La mission spatiale saoudienne, au service de la science

  • Les expériences vont de la science cellulaire à la pluie artificielle en microgravité
  • L'amélioration du contrôle de la santé neurologique peut contribuer à rendre les vols spatiaux plus sûrs à l'avenir

RIYAD: La Commission spatiale saoudienne a révélé les travaux et les recherches scientifiques qui seront menés par les astronautes saoudiens Rayyanah Barnawi et Ali al-Qarni lors de leur mission vers la Station spatiale internationale (SSI) à la fin de l'année.

La commission a annoncé que les deux astronautes mèneraient 11 expériences pionnières en microgravité pendant le vol, dont les résultats contribueraient à renforcer la position mondiale du Royaume dans le domaine de l'exploration spatiale et du service à l'humanité.

L'astronaute saoudienne Rayyanah Barnawi (Photo, SPA).

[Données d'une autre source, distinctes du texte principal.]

/-! `storeByte`: a byte of system memory (20_memory.md R62). -/

@[simp] theorem storeByte_ie (s : State) (a : Nat) (v : Byte) : (storeByte s a v).ie = s.ie := rfl
@[simp] theorem storeByte_busy (s : State) (a : Nat) (v : Byte) : (storeByte s a v).busy = s.busy := rfl
@[simp] theorem storeByte_done (s : State) (a : Nat) (v : Byte) : (storeByte s a v).done = s.done := rfl
@[simp] theorem storeByte_err (s : State) (a : Nat) (v : Byte) : (storeByte s a v).err = s.err := rfl
@[simp] theorem storeByte_busywr (s : State) (a : Nat) (v : Byte) : (storeByte s a v).busywr = s.busywr := rfl
@[simp] theorem storeByte_errcode (s : State) (a : Nat) (v : Byte) : (storeByte s a v).errcode = s.errcode := rfl
@[simp] theorem storeByte_svalid (s : State) (a : Nat) (v : Byte) : (storeByte s a v).svalid = s.svalid := rfl
@[simp] theorem storeByte_cexh (s : State) (a : Nat) (v : Byte) : (storeByte s a v).cexh = s.cexh := rfl
@[simp] theorem storeByte_keyld (s : State) (a : Nat) (v : Byte) : (storeByte s a v).keyld = s.keyld := rfl
@[simp] theorem storeByte_nonceld (s : State) (a : Nat) (v : Byte) : (storeByte s a v).nonceld = s.nonceld := rfl
@[simp] theorem storeByte_counter (s : State) (a : Nat) (v : Byte) : (storeByte s a v).counter = s.counter := rfl
@[simp] theorem storeByte_key (s : State) (a : Nat) (v : Byte) : (storeByte s a v).key = s.key := rfl
@[simp] theorem storeByte_nonce (s : State) (a : Nat) (v : Byte) : (storeByte s a v).nonce = s.nonce := rfl
@[simp] theorem storeByte_src (s : State) (a : Nat) (v : Byte) : (storeByte s a v).src = s.src := rfl
@[simp] theorem storeByte_dst (s : State) (a : Nat) (v : Byte) : (storeByte s a v).dst = s.dst := rfl
@[simp] theorem storeByte_len (s : State) (a : Nat) (v : Byte) : (storeByte s a v).len = s.len := rfl
@[simp] theorem storeByte_dcap (s : State) (a : Nat) (v : Byte) : (storeByte s a v).dcap = s.dcap := rfl
@[simp] theorem storeByte_state (s : State) (a : Nat) (v : Byte) : (storeByte s a v).state = s.state := rfl
@[simp] theorem storeByte_work (s : State) (a : Nat) (v : Byte) : (storeByte s a v).work = s.work := rfl
@[simp] theorem storeByte_ks (s : State) (a : Nat) (v : Byte) : (storeByte s a v).ks = s.ks := rfl
@[simp] theorem storeByte_curcmd (s : State) (a : Nat) (v : Byte) : (storeByte s a v).curcmd = s.curcmd := rfl
@[simp] theorem storeByte_phase (s : State) (a : Nat) (v : Byte) : (storeByte s a v).phase = s.phase := rfl
@[simp] theorem storeByte_ci (s : State) (a : Nat) (v : Byte) : (storeByte s a v).ci = s.ci := rfl
@[simp] theorem storeByte_ibyte (s : State) (a : Nat) (v : Byte) : (storeByte s a v).ibyte = s.ibyte := rfl
@[simp] theorem storeByte_mem (s : State) (a : Nat) (v : Byte) : (storeByte s a v).mem = s.mem.write a v := rfl
@[simp] theorem storeByte_base (s : State) (a : Nat) (v : Byte) : (storeByte s a v).base = s.base := rfl
@[simp] theorem storeByte_memBad (s : State) (a : Nat) (v : Byte) : (storeByte s a v).memBad = s.memBad := rfl
@[simp] theorem storeByte_memSilent (s : State) (a : Nat) (v : Byte) : (storeByte s a v).memSilent = s.memSilent := rfl
@[simp] theorem storeByte_schedule (s : State) (a : Nat) (v : Byte) : (storeByte s a v).schedule = s.schedule := rfl
@[simp] theorem storeByte_resp (s : State) (a : Nat) (v : Byte) : (storeByte s a v).resp = s.resp := rfl
@[simp] theorem storeByte_raced (s : State) (a : Nat) (v : Byte) : (storeByte s a v).raced = s.raced := rfl
@[simp] theorem storeByte_draws (s : State) (a : Nat) (v : Byte) : (storeByte s a v).draws = s.draws := rfl

/-! `dropWrite`: a dropped register write (10_state.md R22). -/

@[simp] theorem dropWrite_ie (s : State) : (dropWrite s).ie = s.ie := rfl
@[simp] theorem dropWrite_busy (s : State) : (dropWrite s).busy = s.busy := rfl
@[simp] theorem dropWrite_done (s : State) : (dropWrite s).done = s.done := rfl
@[simp] theorem dropWrite_err (s : State) : (dropWrite s).err = s.err := rfl
@[simp] theorem dropWrite_busywr (s : State) : (dropWrite s).busywr = true := rfl
@[simp] theorem dropWrite_errcode (s : State) : (dropWrite s).errcode = s.errcode := rfl
@[simp] theorem dropWrite_svalid (s : State) : (dropWrite s).svalid = s.svalid := rfl
@[simp] theorem dropWrite_cexh (s : State) : (dropWrite s).cexh = s.cexh := rfl
@[simp] theorem dropWrite_keyld (s : State) : (dropWrite s).keyld = s.keyld := rfl
@[simp] theorem dropWrite_nonceld (s : State) : (dropWrite s).nonceld = s.nonceld := rfl
@[simp] theorem dropWrite_counter (s : State) : (dropWrite s).counter = s.counter := rfl
@[simp] theorem dropWrite_key (s : State) : (dropWrite s).key = s.key := rfl
@[simp] theorem dropWrite_nonce (s : State) : (dropWrite s).nonce = s.nonce := rfl
@[simp] theorem dropWrite_src (s : State) : (dropWrite s).src = s.src := rfl
@[simp] theorem dropWrite_dst (s : State) : (dropWrite s).dst = s.dst := rfl
@[simp] theorem dropWrite_len (s : State) : (dropWrite s).len = s.len := rfl
@[simp] theorem dropWrite_dcap (s : State) : (dropWrite s).dcap = s.dcap := rfl
@[simp] theorem dropWrite_state (s : State) : (dropWrite s).state = s.state := rfl
@[simp] theorem dropWrite_work (s : State) : (dropWrite s).work = s.work := rfl
@[simp] theorem dropWrite_ks (s : State) : (dropWrite s).ks = s.ks := rfl
@[simp] theorem dropWrite_curcmd (s : State) : (dropWrite s).curcmd = s.curcmd := rfl
@[simp] theorem dropWrite_phase (s : State) : (dropWrite s).phase = s.phase := rfl
@[simp] theorem dropWrite_ci (s : State) : (dropWrite s).ci = s.ci := rfl
@[simp] theorem dropWrite_ibyte (s : State) : (dropWrite s).ibyte = s.ibyte := rfl
@[simp] theorem dropWrite_mem (s : State) : (dropWrite s).mem = s.mem := rfl
@[simp] theorem dropWrite_base (s : State) : (dropWrite s).base = s.base := rfl
@[simp] theorem dropWrite_memBad (s : State) : (dropWrite s).memBad = s.memBad := rfl
@[simp] theorem dropWrite_memSilent (s : State) : (dropWrite s).memSilent = s.memSilent := rfl
@[simp] theorem dropWrite_schedule (s : State) : (dropWrite s).schedule = s.schedule := rfl
@[simp] theorem dropWrite_resp (s : State) : (dropWrite s).resp = s.resp := rfl
@[simp] theorem dropWrite_raced (s : State) : (dropWrite s).raced = s.raced := rfl
@[simp] theorem dropWrite_draws (s : State) : (dropWrite s).draws = s.draws := rfl

/-! `accept`: acceptance (60_exceptions.md R204). -/

@[simp] theorem accept_ie (s : State) (w : Word) : (accept s w).ie = s.ie := rfl
@[simp] theorem accept_busy (s : State) (w : Word) : (accept s w).busy = true := rfl
@[simp] theorem accept_done (s : State) (w : Word) : (accept s w).done = false := rfl
@[simp] theorem accept_err (s : State) (w : Word) : (accept s w).err = false := rfl
@[simp] theorem accept_busywr (s : State) (w : Word) : (accept s w).busywr = s.busywr := rfl
@[simp] theorem accept_errcode (s : State) (w : Word) : (accept s w).errcode = 0 := rfl
@[simp] theorem accept_svalid (s : State) (w : Word) : (accept s w).svalid = s.svalid := rfl
@[simp] theorem accept_cexh (s : State) (w : Word) : (accept s w).cexh = s.cexh := rfl
@[simp] theorem accept_keyld (s : State) (w : Word) : (accept s w).keyld = s.keyld := rfl
@[simp] theorem accept_nonceld (s : State) (w : Word) : (accept s w).nonceld = s.nonceld := rfl
@[simp] theorem accept_counter (s : State) (w : Word) : (accept s w).counter = s.counter := rfl
@[simp] theorem accept_key (s : State) (w : Word) : (accept s w).key = s.key := rfl
@[simp] theorem accept_nonce (s : State) (w : Word) : (accept s w).nonce = s.nonce := rfl
@[simp] theorem accept_src (s : State) (w : Word) : (accept s w).src = s.src := rfl
@[simp] theorem accept_dst (s : State) (w : Word) : (accept s w).dst = s.dst := rfl
@[simp] theorem accept_len (s : State) (w : Word) : (accept s w).len = s.len := rfl
@[simp] theorem accept_dcap (s : State) (w : Word) : (accept s w).dcap = s.dcap := rfl
@[simp] theorem accept_state (s : State) (w : Word) : (accept s w).state = s.state := rfl
@[simp] theorem accept_work (s : State) (w : Word) : (accept s w).work = s.work := rfl
@[simp] theorem accept_ks (s : State) (w : Word) : (accept s w).ks = s.ks := rfl
@[simp] theorem accept_curcmd (s : State) (w : Word) : (accept s w).curcmd = w := rfl
@[simp] theorem accept_phase (s : State) (w : Word) : (accept s w).phase = .check := rfl
@[simp] theorem accept_ci (s : State) (w : Word) : (accept s w).ci = s.ci := rfl
@[simp] theorem accept_ibyte (s : State) (w : Word) : (accept s w).ibyte = s.ibyte := rfl
@[simp] theorem accept_mem (s : State) (w : Word) : (accept s w).mem = s.mem := rfl
@[simp] theorem accept_base (s : State) (w : Word) : (accept s w).base = s.base := rfl
@[simp] theorem accept_memBad (s : State) (w : Word) : (accept s w).memBad = s.memBad := rfl
@[simp] theorem accept_memSilent (s : State) (w : Word) : (accept s w).memSilent = s.memSilent := rfl
@[simp] theorem accept_schedule (s : State) (w : Word) : (accept s w).schedule = s.schedule := rfl
@[simp] theorem accept_resp (s : State) (w : Word) : (accept s w).resp = s.resp := rfl
@[simp] theorem accept_raced (s : State) (w : Word) : (accept s w).raced = false := rfl
@[simp] theorem accept_draws (s : State) (w : Word) : (accept s w).draws = s.draws := rfl

/-! `finish`: completion (60_exceptions.md R205). -/

@[simp] theorem finish_ie (s : State) (c : BitVec 4) : (finish s c).ie = s.ie := rfl
@[simp] theorem finish_busy (s : State) (c : BitVec 4) : (finish s c).busy = false := rfl
@[simp] theorem finish_done (s : State) (c : BitVec 4) : (finish s c).done = true := rfl
@[simp] theorem finish_err (s : State) (c : BitVec 4) : (finish s c).err = if c = 0 then s.err else true := rfl
@[simp] theorem finish_busywr (s : State) (c : BitVec 4) : (finish s c).busywr = s.busywr := rfl
@[simp] theorem finish_errcode (s : State) (c : BitVec 4) : (finish s c).errcode = if c = 0 then s.errcode else c := rfl
@[simp] theorem finish_svalid (s : State) (c : BitVec 4) : (finish s c).svalid = s.svalid := rfl
@[simp] theorem finish_cexh (s : State) (c : BitVec 4) : (finish s c).cexh = s.cexh := rfl
@[simp] theorem finish_keyld (s : State) (c : BitVec 4) : (finish s c).keyld = s.keyld := rfl
@[simp] theorem finish_nonceld (s : State) (c : BitVec 4) : (finish s c).nonceld = s.nonceld := rfl
@[simp] theorem finish_counter (s : State) (c : BitVec 4) : (finish s c).counter = s.counter := rfl
@[simp] theorem finish_key (s : State) (c : BitVec 4) : (finish s c).key = s.key := rfl
@[simp] theorem finish_nonce (s : State) (c : BitVec 4) : (finish s c).nonce = s.nonce := rfl
@[simp] theorem finish_src (s : State) (c : BitVec 4) : (finish s c).src = s.src := rfl
@[simp] theorem finish_dst (s : State) (c : BitVec 4) : (finish s c).dst = s.dst := rfl
@[simp] theorem finish_len (s : State) (c : BitVec 4) : (finish s c).len = s.len := rfl
@[simp] theorem finish_dcap (s : State) (c : BitVec 4) : (finish s c).dcap = s.dcap := rfl
@[simp] theorem finish_state (s : State) (c : BitVec 4) : (finish s c).state = s.state := rfl
@[simp] theorem finish_work (s : State) (c : BitVec 4) : (finish s c).work = s.work := rfl
@[simp] theorem finish_ks (s : State) (c : BitVec 4) : (finish s c).ks = s.ks := rfl
@[simp] theorem finish_curcmd (s : State) (c : BitVec 4) : (finish s c).curcmd = s.curcmd := rfl
@[simp] theorem finish_phase (s : State) (c : BitVec 4) : (finish s c).phase = .check := rfl
@[simp] theorem finish_ci (s : State) (c : BitVec 4) : (finish s c).ci = s.ci := rfl
@[simp] theorem finish_ibyte (s : State) (c : BitVec 4) : (finish s c).ibyte = s.ibyte := rfl
@[simp] theorem finish_mem (s : State) (c : BitVec 4) : (finish s c).mem = s.mem := rfl
@[simp] theorem finish_base (s : State) (c : BitVec 4) : (finish s c).base = s.base := rfl
@[simp] theorem finish_memBad (s : State) (c : BitVec 4) : (finish s c).memBad = s.memBad := rfl
@[simp] theorem finish_memSilent (s : State) (c : BitVec 4) : (finish s c).memSilent = s.memSilent := rfl
@[simp] theorem finish_schedule (s : State) (c : BitVec 4) : (finish s c).schedule = s.schedule := rfl
@[simp] theorem finish_resp (s : State) (c : BitVec 4) : (finish s c).resp = s.resp := rfl
@[simp] theorem finish_raced (s : State) (c : BitVec 4) : (finish s c).raced = s.raced := rfl
@[simp] theorem finish_draws (s : State) (c : BitVec 4) : (finish s c).draws = s.draws := rfl

/-! `captureState`: the State Initializer into STATE (41_control_commands.md R131). -/

@[simp] theorem captureState_ie (s : State) : (captureState s).ie = s.ie := rfl
@[simp] theorem captureState_busy (s : State) : (captureState s).busy = s.busy := rfl
@[simp] theorem captureState_done (s : State) : (captureState s).done = s.done := rfl
@[simp] theorem captureState_err (s : State) : (captureState s).err = s.err := rfl
@[simp] theorem captureState_busywr (s : State) : (captureState s).busywr = s.busywr := rfl
@[simp] theorem captureState_errcode (s : State) : (captureState s).errcode = s.errcode := rfl
@[simp] theorem captureState_svalid (s : State) : (captureState s).svalid = true := rfl
@[simp] theorem captureState_cexh (s : State) : (captureState s).cexh = false := rfl
@[simp] theorem captureState_keyld (s : State) : (captureState s).keyld = s.keyld := rfl
@[simp] theorem captureState_nonceld (s : State) : (captureState s).nonceld = s.nonceld := rfl
@[simp] theorem captureState_counter (s : State) : (captureState s).counter = s.counter := rfl
@[simp] theorem captureState_key (s : State) : (captureState s).key = s.key := rfl
@[simp] theorem captureState_nonce (s : State) : (captureState s).nonce = s.nonce := rfl
@[simp] theorem captureState_src (s : State) : (captureState s).src = s.src := rfl
@[simp] theorem captureState_dst (s : State) : (captureState s).dst = s.dst := rfl
@[simp] theorem captureState_len (s : State) : (captureState s).len = s.len := rfl
@[simp] theorem captureState_dcap (s : State) : (captureState s).dcap = s.dcap := rfl
@[simp] theorem captureState_state (s : State) : (captureState s).state = initState s.key s.counter s.nonce := rfl
@[simp] theorem captureState_work (s : State) : (captureState s).work = s.work := rfl
@[simp] theorem captureState_ks (s : State) : (captureState s).ks = s.ks := rfl
@[simp] theorem captureState_curcmd (s : State) : (captureState s).curcmd = s.curcmd := rfl
@[simp] theorem captureState_phase (s : State) : (captureState s).phase = s.phase := rfl
@[simp] theorem captureState_ci (s : State) : (captureState s).ci = s.ci := rfl
@[simp] theorem captureState_ibyte (s : State) : (captureState s).ibyte = s.ibyte := rfl
@[simp] theorem captureState_mem (s : State) : (captureState s).mem = s.mem := rfl
@[simp] theorem captureState_base (s : State) : (captureState s).base = s.base := rfl
@[simp] theorem captureState_memBad (s : State) : (captureState s).memBad = s.memBad := rfl
@[simp] theorem captureState_memSilent (s : State) : (captureState s).memSilent = s.memSilent := rfl
@[simp] theorem captureState_schedule (s : State) : (captureState s).schedule = s.schedule := rfl
@[simp] theorem captureState_resp (s : State) : (captureState s).resp = s.resp := rfl
@[simp] theorem captureState_raced (s : State) : (captureState s).raced = s.raced := rfl
@[simp] theorem captureState_draws (s : State) : (captureState s).draws = s.draws := rfl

Les responsables ont indiqué que les essais saoudiens dans l'espace porteraient sur la recherche humaine, la science cellulaire et la pluie artificielle en microgravité.

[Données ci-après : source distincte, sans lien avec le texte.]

/-- The counter word of the stream state is its last value exactly before the wrap. -/
theorem streamState_12_eq_last {s : State} {k : Nat} (h : s.counter.toNat + k < 2 ^ 32) :
    (streamState s k)[12] = 0xFFFFFFFF ↔ s.counter.toNat + (k + 1) = 2 ^ 32 := by
  show s.counter + BitVec.ofNat 32 k = 0xFFFFFFFF ↔ _
  rw [← BitVec.toNat_inj, BitVec.toNat_add, BitVec.toNat_ofNat]
  have : (0xFFFFFFFF : Word).toNat = 2 ^ 32 - 1 := rfl
  omega

/-- At GEN the block of CI's chunk is still to come, so the counter has not wrapped. -/
theorem CipherProgress.not_exhausted {s : State} (h : CipherProgress s) (hp : s.phase = .gen) : s.cexh = false := by
  have hlt := h.counter_lt
  rw [Bool.eq_false_iff, Ne, h.cexh, blocksGenerated, hp]
  exact Nat.ne_of_lt hlt

theorem CipherProgress.start {s : State} (hb : s.busy = true) (hw : s.curcmd = 0x00000003) (hc : cipherError s = none)
    (hl : s.len ≠ 0) : CipherProgress (setPhase (cipherStart s) .gen) := by
  have hblocks : blocksGenerated (setPhase (cipherStart s) .gen) = 0 := by simp [blocksGenerated]
  exact {
    busy := hb
    command := hw
    checked := hc
    index := Nat.pos_of_ne_zero fun h0 => hl (BitVec.eq_of_toNat_eq h0)
    chunkStart := fun _ => rfl
    svalid := rfl
    state := by simp [hblocks, streamState]
    cexh := by
      have hfits : s.counter.toNat + 0 ≠ 2 ^ 32 := Nat.ne_of_lt s.counter.isLt
      rw [hblocks]
      exact iff_of_false nofun hfits
    ks := fun hp => absurd rfl hp }

theorem CipherProgress.generate {s : State} (h : CipherProgress s) (hp : s.phase = .gen) : CipherProgress (cipherGen s) := by
  have hstate : s.state = streamState s (s.ci / 64) := by rw [h.state, blocksGenerated, hp]
  have hblocks : blocksGenerated (cipherGen s) = s.ci / 64 + 1 := by simp [blocksGenerated]
  have hstream : ∀ k, streamState (cipherGen s) k = streamState s k := by simp [streamState]
  exact {
    busy := by simpa using h.busy
    command := by simpa using h.command
    checked := by simpa [cipherError_none, chunkCount] using h.checked
    index := by simpa using h.index
    chunkStart := by simp
    svalid := by simpa using h.svalid
    state := by rw [cipherGen_state, hblocks, hstream, hstate, streamState_succ]
    cexh := by
      rw [cipherGen_cexh, hblocks, h.not_exhausted hp, Bool.false_or, beq_iff_eq, hstate, cipherGen_counter]
      exact streamState_12_eq_last h.counter_lt
    ks := fun _ => by rw [cipherGen_ks, cipherGen_ci, hstream, hstate] }

theorem CipherProgress.fetch {s : State} (h : CipherProgress s) (hp : s.phase = .rd) : CipherProgress (cipherFetch s) := by
  have hblocks : blocksGenerated (cipherFetch s) = blocksGenerated s := by simp [blocksGenerated, hp]
  exact { h with
    chunkStart := nofun
    state := by rw [hblocks]; exact h.state
    cexh := by rw [hblocks]; exact h.cexh
    ks := fun _ => h.ks (by simp [hp]) }

/-- After WR with bytes left, CIPHER goes on at GEN at the end of a chunk and at RD inside one (42_keystream_commands.md R161). -/
theorem CipherProgress.advance {s : State} {p : Phase} (h : CipherProgress s) (hp : s.phase = .wr)
    (hmore : s.ci + 1 ≠ s.len.toNat) (hnext : (s.ci + 1) % 64 = 0 ∧ p = .gen ∨ (s.ci + 1) % 64 ≠ 0 ∧ p = .rd) :
    CipherProgress (setPhase (cipherStore s) p) := by
  have hblocks : blocksGenerated (setPhase (cipherStore s) p) = blocksGenerated s := by
    obtain ⟨hend, rfl⟩ | ⟨hin, rfl⟩ := hnext <;> simp [blocksGenerated, hp] <;> omega
  exact { h with
    index := Nat.lt_of_le_of_ne h.index hmore
    chunkStart := fun hg => by
      obtain ⟨hend, -⟩ | ⟨-, rfl⟩ := hnext
      · exact hend
      · cases hg
    state := by rw [hblocks]; exact h.state
    cexh := by rw [hblocks]; exact h.cexh
    ks := fun hg => by
      obtain ⟨-, rfl⟩ | ⟨hin, rfl⟩ := hnext
      · exact absurd rfl hg
      · have hchunk : (s.ci + 1) / 64 = s.ci / 64 := by omega
        show s.ks = block (streamState s ((s.ci + 1) / 64)) Config.cipherDR
        rw [hchunk]
        exact h.ks (by simp [hp]) }

/-! The invariant from step to step. -/

theorem EngineInv.setSchedule {s : State} (h : EngineInv s) (rest : List Move) : EngineInv (setSchedule s rest) :=
  { h with status := { h.status with }, cipher := fun hp => { h.cipher hp with } }

/-- Completion ends at PHASE = CHECK and leaves STATE and memory (60_exceptions.md R205). -/
theorem EngineInv.finish {s : State} (h : EngineInv s) (c : BitVec 4) : EngineInv (finish s c) :=
  .of_check h.memory (h.status.finish c) { h.stateWords with } rfl

/-- A write of a register that is not write-protected leaves the CIPHER's progress. -/
theorem CipherProgress.regEffect {s : State} (h : CipherProgress s) (v : Word) {r : Reg} (hr : r.writeProtected = false) :
    CipherProgress (regEffect s v r) := by
  cases r with
  | cmd | counter | key | nonce | src | dst | len | dcap => cases hr
  | id | ctrl | status | loaded | sctr | ks | reserved => exact { h with }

L'expérience sur la pluie artificielle prévoit de condenser de la vapeur d'eau sur du plancton et des atomes de sel en microgravité afin de simuler le processus d'ensemencement des nuages utilisé en Arabie saoudite et dans d'autres pays pour favoriser les précipitations.

Dirigé par le Dr Ashraf Farahat, cet essai est réalisé pour l'université du roi Fahd du pétrole et des minéraux et aidera les scientifiques et les chercheurs à créer des conditions propices à la vie humaine – y compris la pluie artificielle – dans des colonies spatiales à la surface de la Lune et de Mars.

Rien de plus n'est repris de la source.